Network Latency High alert persists between NSX manager and Transport Node
search cancel

Network Latency High alert persists between NSX manager and Transport Node

book

Article ID: 391288

calendar_today

Updated On:

Products

VMware NSX

Issue/Introduction

  • NSX Manager reports an alarm "Network Latency High between Manager Node and Transport Node".
  • Testing pings between the concerned Transport Node and any NSX manager does not show latency near or above 150 milliseconds, nor any packet drop.
  • After resolving the alarm manually in the NSX UI, it is triggered anew within a few minutes.
  • On the NSX manager, in the /var/log/messaging-manager/messaging-manager.log file you can see periodic entries such as:
    2025-03-06T12:40:27.170Z  INFO nsx-rpc:unix:///var/run/vmware/nsx-opsagent/alarms-provider-service.sock:user-executor-0 EventSource - MONITORING [nsx@6876 comp="nsx-manager" level="INFO" subcomp="messaging"] EventSource: Sync triggered. featureName: communication, eventType: network_latency_high, entityId: <Transport Node ID>, status: true, context: {"transport_node_name":"<FQDN>","transport_node_address":"<TN IP>"}
  • No other Transport Node is affected by the same persistent alarm.

 

Environment

VMware NSX v4.1.x

Cause

In NSX v4.1 there is a known issue causing the high network latency conditions which could occasionally be detected for a specific host to remain uncleared if a leadership change occurs at the same time in the Management cluster.

Resolution

This issue is resolved in VMware NSX 4.2.0 and later, available at Broadcom downloads. If you are having difficulty finding and downloading software, please review the Download Broadcom products and software KB.
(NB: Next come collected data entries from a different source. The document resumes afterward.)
/-- RESTORE_DEFAULTS is answered STATE outside SETUP and BUSY while a store is in flight. Otherwise it completes: every
table is at its defaults at once, the answer is DONE, and each owner takes it as a write. STC files its demand from
the default currents, its mode, request, status and corners as they stand. DRV computes with the default record: t2
and the demand 0, S4 at 1500. WCH stands at the engage position of 1100 and re-evaluates the freespool request
(AUX1 band 2). LTC's list is emptied, each default WHILE cue whose trigger source's kept value is true starts in
ascending order, and one composition under the kept scene ends the event. A pass in progress keeps its list, a
stopped scanner starts one, and the cap is the default one of the state. A line whose active level was HIGH
inverts, with the flag, arm and winch effects of the event, those of IN0 and IN1 in a winch of SETUP. The demands
follow. The image, the run state, the function record, the grants, the measured values, the accepted levels and run
counts, and the waiting commands stay. -/
def Obligations.RestoreDefaultsAction : Prop :=
  ∀ s : State, Listening s →
    (s.link.run ≠ .setup → exec .restoreDefaults s = .next (s.answered 0x45 .state [] []))
      ∧ (s.link.run = .setup → storeInFlight s.store = true →
          exec .restoreDefaults s = .next (s.answered 0x45 .busy [] []))
      ∧ (s.link.run = .setup → storeInFlight s.store = false →
          ∀ (v a : Int) (rise : Fin 4 → Bool), v = s.drive.record.throttle →
            a = (if 0 ≤ v then v else (v * 600).tdiv 1000) →
            (∀ n, rise n = decide (s.tables.input[n].active = .high ∧ s.inputs.lines[n].level = .low)) →
            ∃ t, exec .restoreDefaults s = .next t
              ∧ t = { s with
                  tables := defaultTables, link := (s.answered 0x45 .done [] []).link
                  steering :=
                    { s.steering with
                      filed :=
                        if s.steering.active = true then
                          (s.steering.corners.toList.map fun k => if k.position = k.target then 150 else 1200).sum
                        else 0 }
                  drive := t.drive, winch := t.winch, lights := t.lights
                  scanner :=
                    { s.scanner with
                      pass := if s.scanner.pass = none then some ⟨defaultScan, 0, 0, 0⟩ else s.scanner.pass }
                  protection :=
                    { s.protection with
                      cap := match s.protection.state with
                        | .normal => 30000 | .caution => 22500 | .limit => 15000 | .cutoff => 1500 }
                  budget := { s.budget with demand := t.budget.demand }
                  inputs := t.inputs }
              ∧ t.drive.t1 = (if s.protection.state = .limit ∧ 500 < a then 500 else a)
              ∧ t.drive.t2 = 0 ∧ t.drive.filed = 0 ∧ t.drive.s4Width = 1500 ∧ t.drive.reverse = false
              ∧ (s.drive.t2.natAbs < 150 →
                  t.drive = { s.drive with t1 := t.drive.t1, t2 := 0, grantUsed := s.budget.grant[1], filed := 0
                                           s4Width := 1500, reverse := false })
              ∧ (t.winch.request = true ↔ s.winch.record.aux1Band = some 2)
              ∧ (s.winch.state = .idle ∨ s.winch.state = .clutchIn ∨ s.winch.state = .fault →
                  t.winch = { s.winch with
                    clutchWidth := 1100, target := 0, filed := 0, request := t.winch.request
                    releaseBlock := s.winch.releaseBlock && t.winch.request
                    line := if rise 0 = true then 0 else s.winch.line
                    homed := rise 0 || s.winch.homed
                    state := if rise 1 = true ∧ s.winch.state = .clutchIn then .idle else s.winch.state
                    direction :=
                      if rise 1 = true ∧ s.winch.state = .clutchIn then .none else s.winch.direction
                    clutchTimer :=
                      if rise 1 = true ∧ s.winch.state = .clutchIn then stopTimer s.winch.clutchTimer
                      else s.winch.clutchTimer })
              ∧ t.lights.scene = s.lights.scene ∧ t.lights.grantUsed = s.budget.grant[3]
              ∧ t.lights.active =
                  (((List.finRange 16).filter fun k =>
                      defaultCue[k].mode == .whileTrue && triggerTrue t.lights.kept defaultCue[k]).map fun k =>
                    { cue := k, phaseOn := true, timeLeft := defaultCue[k].onTime, cyclesLeft := defaultCue[k].cycles })
              ∧ (∀ l ∈ [LevelSource.turnLeft, .turnRight, .aligning, .winchFault, .protCaution, .protLimit, .protCutoff,
                    .failsafe, .setup], keptValue t.lights.kept l = keptValue s.lights.kept l)
              ∧ (∀ o : Fin 12, t.lights.levels[o] =
                  composedLevel defaultTables s.lights.scene t.lights.active o)
              ∧ t.lights.filed = ((List.finRange 12).map fun o => t.lights.levels[o] * 250 / 255).sum
              ∧ (∀ n : Fin 4, t.inputs.lines[n].level = s.inputs.lines[n].level
                  ∧ t.inputs.lines[n].runCount = s.inputs.lines[n].runCount
                  ∧ t.inputs.lines[n].armed =
                      (s.inputs.lines[n].armed
                        || decide (s.tables.input[n].active = .high ∧ s.inputs.lines[n].level = .high))
                  ∧ t.inputs.flags[11 + n.val] =
                      (s.inputs.flags[11 + n.val] || (rise n && s.inputs.lines[n].armed))
                  ∧ (s.tables.input[n].active = .high → keptValue t.lights.kept (.inLevel n) = rise n))
              ∧ (∀ i : Fin 15, i.val < 11 → t.inputs.flags[i] = s.inputs.flags[i])
              ∧ t.inputs.ticking = s.inputs.ticking
              ∧ (ClaimsFiled s → ClaimsFiled t))
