-- ==== Sys2Proof/Laws/State.lean ====
section
/-! SUPPORT. One lemma per field per update: what each named update of the state leaves unchanged, and the
value of what it sets. All are true by unfolding the update. -/

namespace Sys2Proof.Machine

@[simp] theorem withPending_heldInReset (s : State) (q : List Instr) :
    (s.withPending q).heldInReset = s.heldInReset := rfl
@[simp] theorem withPending_link (s : State) (q : List Instr) :
    (s.withPending q).link = s.link := rfl
@[simp] theorem withPending_record (s : State) (q : List Instr) :
    (s.withPending q).record = s.record := rfl
@[simp] theorem withPending_steering (s : State) (q : List Instr) :
    (s.withPending q).steering = s.steering := rfl
@[simp] theorem withPending_drive (s : State) (q : List Instr) :
    (s.withPending q).drive = s.drive := rfl
@[simp] theorem withPending_winch (s : State) (q : List Instr) :
    (s.withPending q).winch = s.winch := rfl
@[simp] theorem withPending_lights (s : State) (q : List Instr) :
    (s.withPending q).lights = s.lights := rfl
@[simp] theorem withPending_scanner (s : State) (q : List Instr) :
    (s.withPending q).scanner = s.scanner := rfl
@[simp] theorem withPending_protection (s : State) (q : List Instr) :
    (s.withPending q).protection = s.protection := rfl
@[simp] theorem withPending_budget (s : State) (q : List Instr) :
    (s.withPending q).budget = s.budget := rfl
@[simp] theorem withPending_inputs (s : State) (q : List Instr) :
    (s.withPending q).inputs = s.inputs := rfl
@[simp] theorem withPending_store (s : State) (q : List Instr) :
    (s.withPending q).store = s.store := rfl
@[simp] theorem withPending_tables (s : State) (q : List Instr) :
    (s.withPending q).tables = s.tables := rfl

@[simp] theorem putRun_pending (n : RunState) (s : State) :
    (putRun n s).pending = s.pending := rfl
@[simp] theorem putRun_heldInReset (n : RunState) (s : State) :
    (putRun n s).heldInReset = s.heldInReset := rfl
@[simp] theorem putRun_record (n : RunState) (s : State) :
    (putRun n s).record = s.record := rfl
@[simp] theorem putRun_steering (n : RunState) (s : State) :
    (putRun n s).steering = s.steering := rfl
@[simp] theorem putRun_drive (n : RunState) (s : State) :
    (putRun n s).drive = s.drive := rfl
@[simp] theorem putRun_winch (n : RunState) (s : State) :
    (putRun n s).winch = s.winch := rfl
@[simp] theorem putRun_lights (n : RunState) (s : State) :
    (putRun n s).lights = s.lights := rfl
@[simp] theorem putRun_scanner (n : RunState) (s : State) :
    (putRun n s).scanner = s.scanner := rfl
@[simp] theorem putRun_protection (n : RunState) (s : State) :
    (putRun n s).protection = s.protection := rfl
@[simp] theorem putRun_budget (n : RunState) (s : State) :
    (putRun n s).budget = s.budget := rfl
@[simp] theorem putRun_inputs (n : RunState) (s : State) :
    (putRun n s).inputs = s.inputs := rfl
@[simp] theorem putRun_store (n : RunState) (s : State) :
    (putRun n s).store = s.store := rfl
@[simp] theorem putRun_tables (n : RunState) (s : State) :
    (putRun n s).tables = s.tables := rfl

@[simp] theorem putReply_pending (r : Reply) (s : State) :
    (putReply r s).pending = s.pending := rfl
@[simp] theorem putReply_heldInReset (r : Reply) (s : State) :
    (putReply r s).heldInReset = s.heldInReset := rfl
@[simp] theorem putReply_record (r : Reply) (s : State) :
    (putReply r s).record = s.record := rfl
@[simp] theorem putReply_steering (r : Reply) (s : State) :
    (putReply r s).steering = s.steering := rfl
@[simp] theorem putReply_drive (r : Reply) (s : State) :
    (putReply r s).drive = s.drive := rfl
@[simp] theorem putReply_winch (r : Reply) (s : State) :
    (putReply r s).winch = s.winch := rfl
@[simp] theorem putReply_lights (r : Reply) (s : State) :
    (putReply r s).lights = s.lights := rfl
@[simp] theorem putReply_scanner (r : Reply) (s : State) :
    (putReply r s).scanner = s.scanner := rfl
@[simp] theorem putReply_protection (r : Reply) (s : State) :
    (putReply r s).protection = s.protection := rfl
@[simp] theorem putReply_budget (r : Reply) (s : State) :
    (putReply r s).budget = s.budget := rfl
@[simp] theorem putReply_inputs (r : Reply) (s : State) :
    (putReply r s).inputs = s.inputs := rfl
@[simp] theorem putReply_store (r : Reply) (s : State) :
    (putReply r s).store = s.store := rfl
@[simp] theorem putReply_tables (r : Reply) (s : State) :
    (putReply r s).tables = s.tables := rfl

@[simp] theorem putDiscarding_pending (b : Bool) (s : State) :
    (putDiscarding b s).pending = s.pending := rfl
@[simp] theorem putDiscarding_heldInReset (b : Bool) (s : State) :
    (putDiscarding b s).heldInReset = s.heldInReset := rfl
@[simp] theorem putDiscarding_record (b : Bool) (s : State) :
    (putDiscarding b s).record = s.record := rfl
@[simp] theorem putDiscarding_steering (b : Bool) (s : State) :
    (putDiscarding b s).steering = s.steering := rfl
@[simp] theorem putDiscarding_drive (b : Bool) (s : State) :
    (putDiscarding b s).drive = s.drive := rfl
@[simp] theorem putDiscarding_winch (b : Bool) (s : State) :
    (putDiscarding b s).winch = s.winch := rfl
@[simp] theorem putDiscarding_lights (b : Bool) (s : State) :
    (putDiscarding b s).lights = s.lights := rfl
@[simp] theorem putDiscarding_scanner (b : Bool) (s : State) :
    (putDiscarding b s).scanner = s.scanner := rfl
@[simp] theorem putDiscarding_protection (b : Bool) (s : State) :
    (putDiscarding b s).protection = s.protection := rfl
@[simp] theorem putDiscarding_budget (b : Bool) (s : State) :
    (putDiscarding b s).budget = s.budget := rfl
@[simp] theorem putDiscarding_inputs (b : Bool) (s : State) :
    (putDiscarding b s).inputs = s.inputs := rfl
@[simp] theorem putDiscarding_store (b : Bool) (s : State) :
    (putDiscarding b s).store = s.store := rfl
@[simp] theorem putDiscarding_tables (b : Bool) (s : State) :
    (putDiscarding b s).tables = s.tables := rfl
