-- ==== Sys2Proof/Tests/Slice0.lean ====
section
/-! SUPPORT. Tests of the model against figures the manual works out by hand, the ill-formed term each check of
well-formedness refuses, and a state and operands that meet the hypotheses of each statement for the provers. -/

namespace Sys2Proof.Tests

open Sys2Proof.Machine

-- The kernel evaluates one test after another: side by side, each that waits would hold a thread of its own.
set_option Elab.async false

/-! ## Well-formedness: one ill-formed command for each check -/

/-- A payload of `n` zero bytes. -/
def zeros (n : Nat) : List Byte := List.replicate n 0

theorem test_wf_channels_len : WellFormed (.channels (zeros 48)) = true ∧ WellFormed (.channels (zeros 49)) = false := by
  decide
theorem test_wf_setupWrite_len : WellFormed (.setupWrite (1 :: zeros 48)) = false := by decide
theorem test_wf_setupWrite_own_row :
    WellFormed (.setupWrite [5, 0]) = true ∧ WellFormed (.setupWrite [4, 0]) = false
      ∧ WellFormed (.setupWrite [16, 0]) = false := by
  decide
theorem test_wf_entries_len : ∀ c ∈ [Instr.linkRecordWrite, .steerRecordWrite, .driveRecordWrite, .winchRecordWrite,
    .lampWrite, .sceneWrite, .cueWrite, .scanWrite, .protectWrite, .budgetWrite, .inputWrite],
    WellFormed (c 0 (zeros 46)) = true ∧ WellFormed (c 0 (zeros 47)) = false := by
  decide
theorem test_wf_setupRead_len : WellFormed (.setupRead (zeros 49)) = false := by decide
theorem test_wf_unknownKind_inbound :
    WellFormed (.unknownKindFrame 0x52 []) = true ∧ WellFormed (.unknownKindFrame 0x31 []) = false := by
  decide
theorem test_wf_unknownKind_len : WellFormed (.unknownKindFrame 0x52 (zeros 49)) = false := by decide
theorem test_wf_checkMismatch_equal : WellFormed (.checkMismatchFrame 0x44 [1] (frameCheck 0x44 [1])) = false := by
  decide +kernel
theorem test_wf_checkMismatch_len : WellFormed (.checkMismatchFrame 0x44 (zeros 49) 0) = false := by decide +kernel
theorem test_wf_lenDiscard : WellFormed (.lenDiscard 49) = true ∧ WellFormed (.lenDiscard 48) = false := by decide

/-! ## The link (R5, R191) -/

/-- The check value R5 gives for the nine bytes 0x31 to 0x39. -/
theorem test_crc_check_value : crc [0x31, 0x32, 0x33, 0x34, 0x35, 0x36, 0x37, 0x38, 0x39] = 0x29B1 := by decide +kernel

/-- Table 11-1: two channels in three bytes. -/
theorem test_channel_packing :
    [0, 1, 2, 3].map (rawChannel [0x99, 0x08, 0x00, 0x38, 0x4D, 0xAC]) = [2448, 2048, 900, 3500] := by
  decide

/-- No row of the table of commands gives bits. -/
theorem test_decode_none : decodeTableWord 8 0xA7 = none := by decide

/-! ## Worked figures of the chapters -/

/-- Table 2-4, after the deadband. -/
theorem test_throttle_normalization :
    [2048, 2070, 2099, 2100, 1800, 4000, 0].map (fun x => applyDeadband 30 (scaleRaw (funcDefault (some 1) 30 .preset) x))
      = [0, 0, 32, 34, -280, 1000, -1000] := by
  decide
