/-- The registers of the BRM window. -/
def rowsBRM : List RegRow :=
  [⟨0x1500, 1, 1, 1, [⟨31, 31, .sh, 0x0⟩, ⟨30, 24, .rsv, 0x0⟩, ⟨23, 16, .sh, 0xF⟩, ⟨15, 0, .rsv, 0x0⟩]⟩,
   ⟨0x1501, 1, 1, 1, [⟨31, 16, .rsv, 0x0⟩, ⟨15, 12, .sh, 0x4⟩, ⟨11, 8, .rsv, 0x0⟩, ⟨7, 4, .sh, 0x5⟩, ⟨3, 0, .sh, 0x3⟩]⟩,
   ⟨0x1502, 1, 1, 1, [⟨31, 9, .rsv, 0x0⟩, ⟨8, 8, .sh, 0x1⟩, ⟨7, 0, .sh, 0x6⟩]⟩,
   ⟨0x1503, 1, 1, 1, [⟨31, 16, .rsv, 0x0⟩, ⟨15, 8, .sh, 0x14⟩, ⟨7, 4, .rsv, 0x0⟩, ⟨3, 2, .sh, 0x1⟩, ⟨1, 0, .sh, 0x1⟩]⟩,
   ⟨0x1504, 1, 1, 1, [⟨31, 22, .rsv, 0x0⟩, ⟨21, 16, .sh, 0x0⟩, ⟨15, 2, .rsv, 0x0⟩, ⟨1, 0, .sh, 0x0⟩]⟩,
   ⟨0x1505, 1, 1, 1, [⟨31, 20, .sh, 0x0⟩, ⟨19, 10, .sh, 0x0⟩, ⟨9, 0, .rsv, 0x0⟩]⟩,
   ⟨0x1506, 1, 1, 1, [⟨31, 24, .sh, 0x0⟩, ⟨23, 8, .sh, 0x0⟩, ⟨7, 5, .rsv, 0x0⟩, ⟨4, 0, .sh, 0x0⟩]⟩,
   ⟨0x1507, 1, 8, 1, [⟨31, 30, .rsv, 0x0⟩, ⟨29, 16, .sh, 0x0⟩, ⟨15, 14, .rsv, 0x0⟩, ⟨13, 0, .sh, 0x0⟩]⟩,
   ⟨0x1510, 1, 1, 1, [⟨31, 31, .wo, 0x0⟩, ⟨30, 21, .wo, 0x0⟩, ⟨20, 14, .wo, 0x0⟩, ⟨13, 10, .wo, 0x0⟩, ⟨9, 6, .wo, 0x0⟩, ⟨5, 2, .wo, 0x0⟩, ⟨1, 0, .rsv, 0x0⟩]⟩,
   ⟨0x1511, 1, 1, 1, [⟨31, 31, .ro, 0x0⟩, ⟨30, 28, .ro, 0x0⟩, ⟨27, 24, .ro, 0x0⟩, ⟨23, 16, .ro, 0x0⟩, ⟨15, 0, .rsv, 0x0⟩]⟩,
   ⟨0x1512, 1, 1, 1, [⟨31, 22, .ro, 0x0⟩, ⟨21, 18, .ro, 0x0⟩, ⟨17, 17, .ro, 0x0⟩, ⟨16, 16, .ro, 0x0⟩, ⟨15, 6, .rsv, 0x0⟩, ⟨5, 0, .ro, 0x0⟩]⟩,
   ⟨0x1513, 1, 1, 1, [⟨31, 0, .rw, 0x0⟩]⟩,
   ⟨0x1514, 1, 1, 1, [⟨31, 16, .rw, 0x0⟩, ⟨15, 0, .rw, 0x0⟩]⟩,
   ⟨0x1515, 1, 1, 1, [⟨31, 16, .rw, 0x0⟩, ⟨15, 0, .rw, 0x0⟩]⟩,
   ⟨0x1516, 1, 1, 1, [⟨31, 16, .rw, 0x0⟩, ⟨15, 0, .rw, 0x0⟩]⟩,
   ⟨0x1518, 1, 1, 1, [⟨31, 6, .rsv, 0x0⟩, ⟨5, 0, .rw, 0x0⟩]⟩,
   ⟨0x1519, 1, 1, 1, [⟨31, 16, .ro, 0x0⟩, ⟨15, 15, .ro, 0x0⟩, ⟨14, 3, .ro, 0x0⟩, ⟨2, 0, .rsv, 0x0⟩]⟩,
   ⟨0x1530, 1, 64, 1, [⟨31, 16, .wo, 0x0⟩, ⟨15, 0, .wo, 0x0⟩]⟩,
   ⟨0x1570, 2, 128, 1, [⟨31, 28, .sh, 0x0⟩, ⟨27, 26, .sh, 0x0⟩, ⟨25, 24, .rsv, 0x0⟩, ⟨23, 16, .sh, 0x0⟩, ⟨15, 0, .sh, 0x0⟩]⟩,
   ⟨0x1571, 2, 128, 1, [⟨31, 21, .rsv, 0x0⟩, ⟨20, 0, .sh, 0x0⟩]⟩,
   ⟨0x1670, 6, 64, 1, [⟨31, 31, .sh, 0x0⟩, ⟨30, 28, .sh, 0x0⟩, ⟨27, 25, .sh, 0x0⟩, ⟨24, 23, .sh, 0x1⟩, ⟨22, 16, .rsv, 0x0⟩, ⟨15, 8, .sh, 0x0⟩, ⟨7, 0, .rsv, 0x0⟩]⟩,
   ⟨0x1671, 6, 64, 1, [⟨31, 16, .rsv, 0x0⟩, ⟨15, 0, .sh, 0x0⟩]⟩,
   ⟨0x1672, 6, 64, 4, [⟨31, 0, .sh, 0x0⟩]⟩,
   ⟨0x17FF, 1, 1, 1, [⟨31, 31, .ro, 0x0⟩, ⟨30, 30, .w1c, 0x0⟩, ⟨29, 29, .w1c, 0x0⟩, ⟨28, 24, .rsv, 0x0⟩, ⟨23, 16, .ro, 0x0⟩, ⟨15, 8, .ro, 0x0⟩, ⟨7, 2, .rsv, 0x0⟩, ⟨1, 1, .wo, 0x0⟩, ⟨0, 0, .w1s, 0x0⟩]⟩]
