-- ==== Sys2Proof/Machine/State.lean ====
section
/-! DEFINITION. The state of the block: every register, store, queue, engine and pin the manual gives it, as plain data, and
the state right after reset. Times are counts of CLK100 cycles (10 ns) unless a field says otherwise. -/

namespace Sys2Proof.Machine

/-- Registers by word address, rising; an address that is not listed holds its reset word. -/
abbrev RegFile := List (Nat × Word)

/-- A byte store: address and byte, rising, listing no byte equal to the erased value (0xFF). -/
abbrev Bytes := List Host.Cell

/-! ### Clocks, supplies and pins -/

/-- Clocks (R16, R17, R51, R52). -/
structure Clk where
  /-- CLK100 cycles since reset (R14); the time base of every interval of the model. -/
  now : Nat := 0
  /-- Phase of CLK32K against CLK100: 128 more each cycle, a CLK32K edge at 390,625 (R16). -/
  phase32 : Nat := 0
  /-- CLK100 cycles since the last CLK32K edge that advanced Q64 bits [29:15] (R17). -/
  sinceEdge : Nat := 0
  /-- The 32.768 kHz oscillator runs (R551, R558). -/
  osc : Bool := false
  /-- RF bias start-up is under way (R182). -/
  biasRising : Bool := false
  /-- The moment RF bias loses its last grant, for RFHOLD (R54). -/
  rfIdleSince : Option Nat := none
  deriving DecidableEq, Repr

/-- Supplies and pins (R591–R593, R597, R598). -/
structure Pins where
  /-- VDD08 and VDD18 valid (R592). -/
  core : Bool := true
  /-- VDDIO valid (R593). -/
  vddio : Bool := true
  /-- VBAT valid (R592). -/
  vbat : Bool := true
  /-- `RST_N` level (R72). -/
  rstN : Bool := true
  /-- `HSEL_N` level (R106). -/
  hselN : Bool := true
  /-- `HRDY` level (R110). -/
  hrdy : Bool := false
  /-- Synchronised `CXGNT` (R168). -/
  cxgnt : Bool := false
  /-- Synchronised `XREQ` (R168). -/
  xreq : Bool := false
  /-- `TIN0`–`TIN7` in the synchroniser, the newest sample first (R511, R518; log entry 47). -/
  tin : Vector (BitVec 8) 4 := Vector.replicate 4 0
  deriving DecidableEq, Repr

/-! ### Modes -/

/-- The commands of `SYS_MODECMD` that wait for a transition (R68). -/
inductive ModeCmd where
  | sleepNow
  | enterService
  | enterBackup
  deriving DecidableEq, Repr

/-- Mode control beside its registers (R54–R63). -/
structure Modes where
  /-- The accepted command that awaits its transition (R64 TRANS). -/
  cmd : Option ModeCmd := none
  /-- The ENTER_BACKUP flush has ended and `PWRON` was driven inactive (R60, R68). -/
  flushed : Bool := false
  /-- The codes latched by the wake now under way, as a mask; none outside a wake (R62). -/
  waking : Option Nat := none
  /-- A WATCH listen window is prepared or open (R63). -/
  window : Bool := false
  /-- The scheduled internal wake set before the sleep, in CLK100 time (R57). -/
  wakeAt : Option Nat := none
  deriving DecidableEq, Repr
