-- ==== Sys2Proof/Machine/Sched.lean ====
section
/-! DEFINITION. The scheduler: requests, leases, fences, the weighted walk and the decision of a grant point (R144–R174). -/

namespace Sys2Proof.Machine

open Sys2Proof

/-! ### Leases -/

/-- The lease of a kind in CLK100 cycles (R150). -/
def leaseOf (s : State) : LeaseKind → Nat
  | .uhfSlice => ms 400
  | .hfSession => ms 4000
  | .linkSlot n => us (min n 100000)
  | .calStep => ms 5
  | .forcedGap => ms (fld s Fld.SYS_C3CFG_GAPMAX)
  | .gorsePing => ms 1
  | .flint => us 100
  | .msp => ms 1
  | .tagPage => us 1500
  | .external => ms (fld s Fld.SYS_CXCFG_XLEASE)
  | .trace n => ms n

/-- The warning before a lease's end (R150). -/
def warnOf : LeaseKind → Nat
  | .uhfSlice => ms 5
  | .hfSession => ms 50
  | _ => 0

/-- The answer wait of a RAW in µs: a TMO outside its range is taken as the nearest limit (R339). -/
def rawTmo (s : State) : Nat := max 100 (min 1000000 (fld s Fld.HF_RAW_TMO))

/-- The frame waiting time in force (R323): the requested waiting time while one runs, bounded by `HF_WTX_MAX`; a RAW waits for
TMO. -/
def waitInForce (s : State) : Nat :=
  if (s.hf.visit.map fun v => v.phase) = some .raw then us (rawTmo s)
  else min (max s.hf.fwt s.hf.wtx) (ms (fld s Fld.HF_WTX_MAX_MS))

/-- The extension limit (R150). -/
def extendOf (s : State) : LeaseKind → Nat
  | .uhfSlice => ms 25
  | .hfSession => min (waitInForce s) (ms (fld s Fld.HF_WTX_MAX_MS))
  | _ => 0

/-! ### Resource sets -/

/-- The coexistence role (R168). -/
def cxRole (s : State) : Nat := fld s Fld.SYS_CXCFG_ROLE

/-- COEX is added to sets of an air use (R148). -/
def wantsCoex (s : State) (air : AirUse) (mask : Nat) : Bool :=
  (cxRole s = 1 || cxRole s = 2) &&
    ((match air with
      | .carrier _ _ => flag s Fld.SYS_CXCFG_UHF
      | .calTx => flag s Fld.SYS_CXCFG_UHF
      | .linkTx => flag s Fld.SYS_CXCFG_LNK
      | _ => false) || (mask.testBit resHfd && flag s Fld.SYS_CXCFG_HF))

/-- A set with COEX where R148 adds it; with no role it is never requested. -/
def withCoex (s : State) (air : AirUse) (mask : Nat) : Nat :=
  if wantsCoex s air mask then mask ||| 1 else if cxRole s = 0 then mask &&& 0x7FE else mask

/-- Frequencies at least 3 MHz apart (R149). -/
def spaced3 (a b : Nat) : Bool := 3000 ≤ (a - b) + (b - a)

/-- Two sets may run side by side under the RF rules of R149. -/
def airOk : AirUse → AirUse → Bool
  | .none, _ => true
  | _, .none => true
  | .hf, _ => true
  | _, .hf => true
  | .calTx, _ => false
  | _, .calTx => false
  | .calRx, _ => true
  | _, .calRx => true
  | .carrier _ _, .carrier _ _ => false
  | .carrier ps f, .linkRx q g => spaced3 f g && !ps.toNat.testBit q
  | .linkRx q g, .carrier ps f => spaced3 f g && !ps.toNat.testBit q
  | .carrier _ _, .linkTx => false
  | .linkTx, .carrier _ _ => false
  | _, _ => true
In earlier versions: connect to the NSX management VIP in CLI as root and run the command:

systemctl restart messaging-manager

Additional Information

A similar condition may cause recurrent "Management Channel to Transport Node Down" alarms repeating every few days, in which case the host lists 1 or more tunnels being down in the general Host Transport Nodes view but no tunnels are shown as down in its detailed view:

Such unwarranted alarms auto-resolve on their own and the host returns to status 'Up' after clicking SYNC or refreshing the view in the browser.

The same resolution method of restarting the messaging-manager service on all NSX Management nodes will purge the stale monitoring data triggering this issue.